• [Record set]:

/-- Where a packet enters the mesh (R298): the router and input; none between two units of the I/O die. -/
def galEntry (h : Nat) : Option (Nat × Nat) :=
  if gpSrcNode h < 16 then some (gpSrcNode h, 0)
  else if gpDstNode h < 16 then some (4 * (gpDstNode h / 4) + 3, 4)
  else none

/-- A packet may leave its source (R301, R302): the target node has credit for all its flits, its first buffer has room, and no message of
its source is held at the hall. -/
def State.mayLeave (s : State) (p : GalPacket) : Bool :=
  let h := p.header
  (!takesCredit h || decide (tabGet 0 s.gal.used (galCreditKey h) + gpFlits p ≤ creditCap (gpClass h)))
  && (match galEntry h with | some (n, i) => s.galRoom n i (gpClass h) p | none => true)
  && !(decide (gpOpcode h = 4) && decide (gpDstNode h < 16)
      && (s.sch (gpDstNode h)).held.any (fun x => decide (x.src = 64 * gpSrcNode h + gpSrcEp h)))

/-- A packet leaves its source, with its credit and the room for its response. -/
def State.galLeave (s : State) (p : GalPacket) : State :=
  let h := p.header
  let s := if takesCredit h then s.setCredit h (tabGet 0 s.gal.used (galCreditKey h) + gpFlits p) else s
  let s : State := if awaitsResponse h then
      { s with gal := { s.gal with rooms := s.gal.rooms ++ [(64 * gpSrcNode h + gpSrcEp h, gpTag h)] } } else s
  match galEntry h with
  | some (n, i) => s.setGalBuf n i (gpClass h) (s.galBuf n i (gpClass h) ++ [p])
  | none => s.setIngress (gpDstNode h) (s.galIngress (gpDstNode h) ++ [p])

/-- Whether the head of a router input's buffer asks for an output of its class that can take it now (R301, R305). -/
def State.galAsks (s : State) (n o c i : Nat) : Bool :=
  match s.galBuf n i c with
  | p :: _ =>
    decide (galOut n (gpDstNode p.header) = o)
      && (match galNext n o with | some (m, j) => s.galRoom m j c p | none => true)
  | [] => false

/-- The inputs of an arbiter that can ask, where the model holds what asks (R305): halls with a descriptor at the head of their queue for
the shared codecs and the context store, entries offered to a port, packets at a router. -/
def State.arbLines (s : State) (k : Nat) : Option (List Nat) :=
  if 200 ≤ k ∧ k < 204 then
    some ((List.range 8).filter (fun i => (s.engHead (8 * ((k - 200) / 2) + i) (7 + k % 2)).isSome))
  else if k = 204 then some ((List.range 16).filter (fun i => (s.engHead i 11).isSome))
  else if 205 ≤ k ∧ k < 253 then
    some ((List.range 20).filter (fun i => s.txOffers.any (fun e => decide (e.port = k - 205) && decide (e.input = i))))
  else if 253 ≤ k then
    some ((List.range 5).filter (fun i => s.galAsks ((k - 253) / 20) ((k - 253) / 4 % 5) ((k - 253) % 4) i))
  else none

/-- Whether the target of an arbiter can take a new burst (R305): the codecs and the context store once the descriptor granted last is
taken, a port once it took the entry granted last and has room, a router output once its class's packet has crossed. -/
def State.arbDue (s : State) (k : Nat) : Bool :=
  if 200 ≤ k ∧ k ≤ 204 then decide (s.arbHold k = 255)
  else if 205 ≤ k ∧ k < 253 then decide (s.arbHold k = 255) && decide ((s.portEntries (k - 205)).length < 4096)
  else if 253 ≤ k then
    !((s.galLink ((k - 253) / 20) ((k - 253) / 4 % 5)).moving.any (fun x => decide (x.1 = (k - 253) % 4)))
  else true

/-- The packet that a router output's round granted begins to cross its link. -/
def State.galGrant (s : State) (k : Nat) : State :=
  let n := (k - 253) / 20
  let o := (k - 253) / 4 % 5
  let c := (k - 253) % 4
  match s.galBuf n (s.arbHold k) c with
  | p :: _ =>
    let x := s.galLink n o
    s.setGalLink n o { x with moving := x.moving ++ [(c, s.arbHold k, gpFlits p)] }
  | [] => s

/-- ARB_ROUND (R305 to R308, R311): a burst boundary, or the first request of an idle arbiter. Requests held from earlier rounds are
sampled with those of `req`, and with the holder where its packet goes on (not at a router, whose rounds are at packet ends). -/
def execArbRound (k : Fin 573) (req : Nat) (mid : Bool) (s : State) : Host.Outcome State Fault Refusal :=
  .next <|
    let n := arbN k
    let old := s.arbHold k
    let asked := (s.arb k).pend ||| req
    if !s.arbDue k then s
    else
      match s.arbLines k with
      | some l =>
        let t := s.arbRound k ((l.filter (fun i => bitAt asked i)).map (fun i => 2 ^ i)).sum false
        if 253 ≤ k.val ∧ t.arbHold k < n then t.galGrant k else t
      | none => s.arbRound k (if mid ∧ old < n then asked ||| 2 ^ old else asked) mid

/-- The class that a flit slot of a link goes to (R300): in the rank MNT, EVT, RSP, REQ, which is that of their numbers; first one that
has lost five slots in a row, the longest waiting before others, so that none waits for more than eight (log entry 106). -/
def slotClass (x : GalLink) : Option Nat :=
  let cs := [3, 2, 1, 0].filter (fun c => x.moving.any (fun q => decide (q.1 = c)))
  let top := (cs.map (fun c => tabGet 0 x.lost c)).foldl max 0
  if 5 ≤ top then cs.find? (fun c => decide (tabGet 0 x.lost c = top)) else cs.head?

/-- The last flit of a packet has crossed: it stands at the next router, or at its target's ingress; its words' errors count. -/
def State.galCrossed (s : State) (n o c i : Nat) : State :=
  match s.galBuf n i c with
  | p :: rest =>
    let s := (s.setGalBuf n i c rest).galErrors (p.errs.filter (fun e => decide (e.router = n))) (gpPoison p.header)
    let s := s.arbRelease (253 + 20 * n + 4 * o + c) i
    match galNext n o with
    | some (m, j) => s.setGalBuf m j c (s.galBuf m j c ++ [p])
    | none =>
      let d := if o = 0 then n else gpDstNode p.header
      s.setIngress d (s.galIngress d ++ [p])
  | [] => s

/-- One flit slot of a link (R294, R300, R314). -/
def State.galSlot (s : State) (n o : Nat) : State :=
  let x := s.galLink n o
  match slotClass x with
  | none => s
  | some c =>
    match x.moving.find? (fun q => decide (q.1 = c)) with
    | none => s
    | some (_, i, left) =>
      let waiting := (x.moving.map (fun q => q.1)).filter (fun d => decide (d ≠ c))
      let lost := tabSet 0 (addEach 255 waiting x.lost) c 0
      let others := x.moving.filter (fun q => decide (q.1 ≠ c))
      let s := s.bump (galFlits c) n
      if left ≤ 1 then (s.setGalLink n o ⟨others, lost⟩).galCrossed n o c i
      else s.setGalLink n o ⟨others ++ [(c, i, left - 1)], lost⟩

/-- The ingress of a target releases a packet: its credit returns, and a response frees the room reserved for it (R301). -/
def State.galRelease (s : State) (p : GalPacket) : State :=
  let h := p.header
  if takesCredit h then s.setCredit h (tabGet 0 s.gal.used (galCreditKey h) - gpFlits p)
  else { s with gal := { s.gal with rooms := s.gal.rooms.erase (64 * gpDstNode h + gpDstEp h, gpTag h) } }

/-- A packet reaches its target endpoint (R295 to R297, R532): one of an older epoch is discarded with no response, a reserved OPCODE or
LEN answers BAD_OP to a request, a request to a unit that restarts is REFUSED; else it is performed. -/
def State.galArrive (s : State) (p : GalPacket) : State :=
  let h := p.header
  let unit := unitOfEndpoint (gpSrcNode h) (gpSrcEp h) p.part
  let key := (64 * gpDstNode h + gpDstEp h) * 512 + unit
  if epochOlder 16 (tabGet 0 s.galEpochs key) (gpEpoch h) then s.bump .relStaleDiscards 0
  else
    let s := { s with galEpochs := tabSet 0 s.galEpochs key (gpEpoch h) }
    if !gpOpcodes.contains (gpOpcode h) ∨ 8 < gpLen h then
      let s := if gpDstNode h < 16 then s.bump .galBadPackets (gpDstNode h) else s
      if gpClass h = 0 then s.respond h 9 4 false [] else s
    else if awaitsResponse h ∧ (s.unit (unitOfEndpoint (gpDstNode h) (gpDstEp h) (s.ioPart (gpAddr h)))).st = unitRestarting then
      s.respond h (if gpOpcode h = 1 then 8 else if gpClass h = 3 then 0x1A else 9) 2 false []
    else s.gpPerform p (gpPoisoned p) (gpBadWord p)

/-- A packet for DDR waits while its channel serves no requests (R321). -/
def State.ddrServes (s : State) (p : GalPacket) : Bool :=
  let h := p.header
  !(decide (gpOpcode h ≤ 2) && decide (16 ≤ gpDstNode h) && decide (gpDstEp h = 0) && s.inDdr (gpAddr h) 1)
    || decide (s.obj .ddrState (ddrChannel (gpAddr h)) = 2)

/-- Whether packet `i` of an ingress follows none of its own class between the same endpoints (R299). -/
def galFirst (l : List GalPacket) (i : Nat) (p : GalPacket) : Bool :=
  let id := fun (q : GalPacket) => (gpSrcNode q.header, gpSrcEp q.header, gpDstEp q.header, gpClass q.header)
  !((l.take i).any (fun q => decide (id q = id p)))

• [Task prompt]:
Of all the entries above, repeat only the lines from the line that has "sampled with those" to the line that has "let cs := [3, 2, 1, 0].filter", both lines included, exactly.

• [Exercise answer]:
sampled with those of `req`, and with the holder where its packet goes on (not at a router, whose rounds are at packet ends). -/
def execArbRound (k : Fin 573) (req : Nat) (mid : Bool) (s : State) : Host.Outcome State Fault Refusal :=
  .next <|
    let n := arbN k
    let old := s.arbHold k
    let asked := (s.arb k).pend ||| req
    if !s.arbDue k then s
    else
      match s.arbLines k with
      | some l =>
        let t := s.arbRound k ((l.filter (fun i => bitAt asked i)).map (fun i => 2 ^ i)).sum false
        if 253 ≤ k.val ∧ t.arbHold k < n then t.galGrant k else t
      | none => s.arbRound k (if mid ∧ old < n then asked ||| 2 ^ old else asked) mid

/-- The class that a flit slot of a link goes to (R300): in the rank MNT, EVT, RSP, REQ, which is that of their numbers; first one that
has lost five slots in a row, the longest waiting before others, so that none waits for more than eight (log entry 106). -/
def slotClass (x : GalLink) : Option Nat :=
  let cs := [3, 2, 1, 0].filter (fun c => x.moving.any (fun q => decide (q.1 = c)))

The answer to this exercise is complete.